The Netherite storage provider aspires to have similar qualities, but in the context of Durable Functions.
Developed by Microsoft Research, it combines Azure Event Hubs with the FASTER database technology that sits on top of Azure Page Blobs
Supports significantly higher-throughput and is more cost-effective for high-throughput loads
The orchestrator used in this test is a simple function-chaining sample with 5 activity calls running on the Azure Functions Elastic Premium plan.
As you can see the Netherite provider has considerable throughput compared to Azure Storage.
While the Netherite provider was designed for maximum throughput, the Microsoft SQL Server provider for Durable Functions is designed for the needs of the enterprise, including the ability to decouple from the Azure cloud.
With the ability to run Microsoft SQL anywhere, including on-premises servers, Edge devices, Linux Docker containers, on the Azure SQL Database serverless tier, and even on competitor cloud providers like AWS and GCP. This means you can run Durable Functions anywhere that Azure Functions can run, including your own Azure Arc-enabled Kubernetes clusters.

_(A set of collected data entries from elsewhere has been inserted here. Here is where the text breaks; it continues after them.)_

-- ==== Sys2Proof/Machine/Ops.lean ====
section
/-! DEFINITION. The named operations over memory, the head, the clock and the event list (spec/20_memory.md, 40_step_cycle.md,
60_exceptions.md). There is no operation that takes an exception: "no condition saves state, switches mode, masks anything or
transfers control" (R158). What the machine has instead is `emitUnimplemented` (R152) and the fault `rangeError` (R151). -/

namespace Sys2Proof.Machine

/-! ## Addresses (R41) -/

/-- `track(a) = a[11:6]`. -/
def trackOf (a : Addr) : Track := a.extractLsb' 6 6

/-- `sector(a) = a[5:0]`. -/
def sectorOf (a : Addr) : Sector := a.extractLsb' 0 6

/-- `addr(track, sector) = track * 64 + sector`. -/
def flatAddr (t : Track) (s : Sector) : Addr := BitVec.ofNat 12 (t.toNat * Config.sectorsPerTrack + s.toNat)

/-! ## The word array -/

/-- The word at a flat address. -/
def Memory.read (m : Memory) (a : Nat) : Word :=
  match m with
  | [] => unlistedWord
  | (k, v) :: rest => if k = a then v else Memory.read rest a

/-- List a word at its place in a list that does not list its address. -/
def Memory.insert (m : Memory) (a : Nat) (v : Word) : Memory :=
  match m with
  | [] => [(a, v)]
  | (k, u) :: rest => if a < k then (a, v) :: (k, u) :: rest else (k, u) :: Memory.insert rest a v

/-- Replace the word at a flat address and no other; a word that equals `unlistedWord` is not listed (log entry 19). -/
def Memory.write (m : Memory) (a : Nat) (v : Word) : Memory :=
  let others := m.filter (fun c => c.1 != a)
  if v = unlistedWord then others else Memory.insert others a v

/-- `mem[a]` of a state. -/
def wordAt (s : State) (a : Addr) : Word := s.mem.read a.toNat

/-- The state with the word at a flat address replaced, and nothing else. -/
def storeWord (a : Nat) (v : Word) (s : State) : State := { s with mem := s.mem.write a v }

/-! ## The Drum Store's operations (R46 to R50, R64) -/

/-- `Latency(target)` from a given head position, with no negative intermediate (R46). -/
def latencyFrom (head target : Sector) : Nat :=
  if head.toNat ≤ target.toNat then target.toNat - head.toNat
  else Config.sectorsPerTrack - head.toNat + target.toNat

/-- The coordinate range of the Drum Store, 0..63 (R64). -/
def coordInRange (c : Int) : Bool := decide (0 ≤ c) && decide (c < 64)

/-- `raise DrumRangeError` with a track and a sector (R151). -/
def rangeError (track sector : Int) : Fault := .drumRangeError (some track) sector

/-- `Latency(target)` called on its own, with the range check R64 gives its argument. -/
def drumLatency (target : Int) (s : State) : Except Fault Nat :=
  if coordInRange target then .ok (latencyFrom s.head (BitVec.ofInt 6 target))
  else .error (.drumRangeError none target)

/-- The linear address `track*64 + sector` of in-range coordinates (R48). -/
def linearAddress (track sector : Int) : Nat := (track * 64 + sector).toNat

/-- `DrumRead(track, sector) -> (word, wait)` (R48): it changes nothing. -/
def drumRead (track sector : Int) (s : State) : Except Fault (Word × Nat) :=
  if coordInRange track && coordInRange sector then
    .ok (s.mem.read (linearAddress track sector), latencyFrom s.head (BitVec.ofInt 6 sector))
  else .error (rangeError track sector)

/-- `DrumWrite(track, sector, value) -> wait` (R49): it stores at once and does not move the head. -/
def drumWrite (track sector : Int) (v : Word) (s : State) : Except Fault (Nat × State) :=
  if coordInRange track && coordInRange sector then
    .ok (latencyFrom s.head (BitVec.ofInt 6 sector), storeWord (linearAddress track sector) v s)
  else .error (rangeError track sector)

/-- `Tick()`: the only operation that moves the head (R50). -/
def tick (s : State) : State := { s with head := s.head + 1 }

/-- `Tick()` called `n` times, one after the other (R50). `advance` computes its net effect. -/
def tickTimes (n : Nat) (s : State) : State :=
  match n with
  | 0 => s
  | k + 1 => tickTimes k (tick s)

/-! ## The Processing Unit's operations -/

/-- `Advance(n)` (R51), computed as the net effect R51 gives, in one assignment, which R51 allows: the head turned by `n`
modulo 64 and `n` counted in `ticks`. That `n` calls of `tick` give the same state is a statement of its own. -/
def advance (n : Nat) (s : State) : State :=
  { s with head := s.head + BitVec.ofNat 6 n, ticks := s.ticks + n }

/-- `FetchRead(a)` (R92): the word at `a`, at the cost of the wait and one word-time of transfer. -/
def fetchRead (a : Addr) (s : State) : Except Fault (Word × State) :=
  (drumRead (trackOf a).toNat (sectorOf a).toNat s).map fun r => (r.1, advance (r.2 + Config.fetchTransferCost) s)

/-- `MemRead(a, 1)` (R52): the timed operand read, at the cost of the wait alone. -/
def memRead (a : Addr) (s : State) : Except Fault (Word × State) :=
  (drumRead (trackOf a).toNat (sectorOf a).toNat s).map fun r => (r.1, advance r.2 s)

/-- `MemWrite(a, 1, v)` (R53): the timed operand write, at the cost of the wait alone. -/
def memWrite (a : Addr) (v : Word) (s : State) : Except Fault State :=
  (drumWrite (trackOf a).toNat (sectorOf a).toNat v s).map fun r => advance r.1 r.2

/-- Write the accumulator (R23). -/
def setAcc (v : Word) (s : State) : State := { s with acc := v }

/-- `emit Unimplemented(opcode, location)` (R152): one record appended; the location is the `ic` of the step, which the
counter advance has not yet replaced (log entry 8). -/
def emitUnimplemented (c : Opcode) (s : State) : State := { s with events := s.events ++ [⟨c, s.ic⟩] }

/-- The counter advance `ic <- (a + 1) mod 4096` of the instruction fetched from `a` (R95). -/
def counterAdvance (a : Addr) (s : State) : State := { s with ic := a + 1 }

/-- Go on with the answer of an operation, or end in its fault. -/
def orFault {α : Type} (r : Except Fault α) (k : α → Host.Outcome State Fault Refusal) : Host.Outcome State Fault Refusal :=
  match r with
  | .ok x => k x
  | .error f => .fault f

end Sys2Proof.Machine
end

The design of the Microsoft SQL storage provider for Durable Functions also makes it easy to integrate with existing SQL-based applications. When your function app starts up, it automatically provisions a set of tables, functions, and procedures in the target database within a “dt” schema (“dt” stands for Durable Tasks).
You can easily monitor your orchestrations and entities by running SELECT queries against these tables.
The choice to use storage providers other than Azure Storage should be made carefully. Most function apps running in Azure should use the default Azure Storage provider for Durable Functions. However, there are important cost, scalability, and data management tradeoffs that should be considered when deciding whether to use an alternate storage provider.
Either of these alternate storage providers can be configured without any code changes to your application if you so choose to try them out.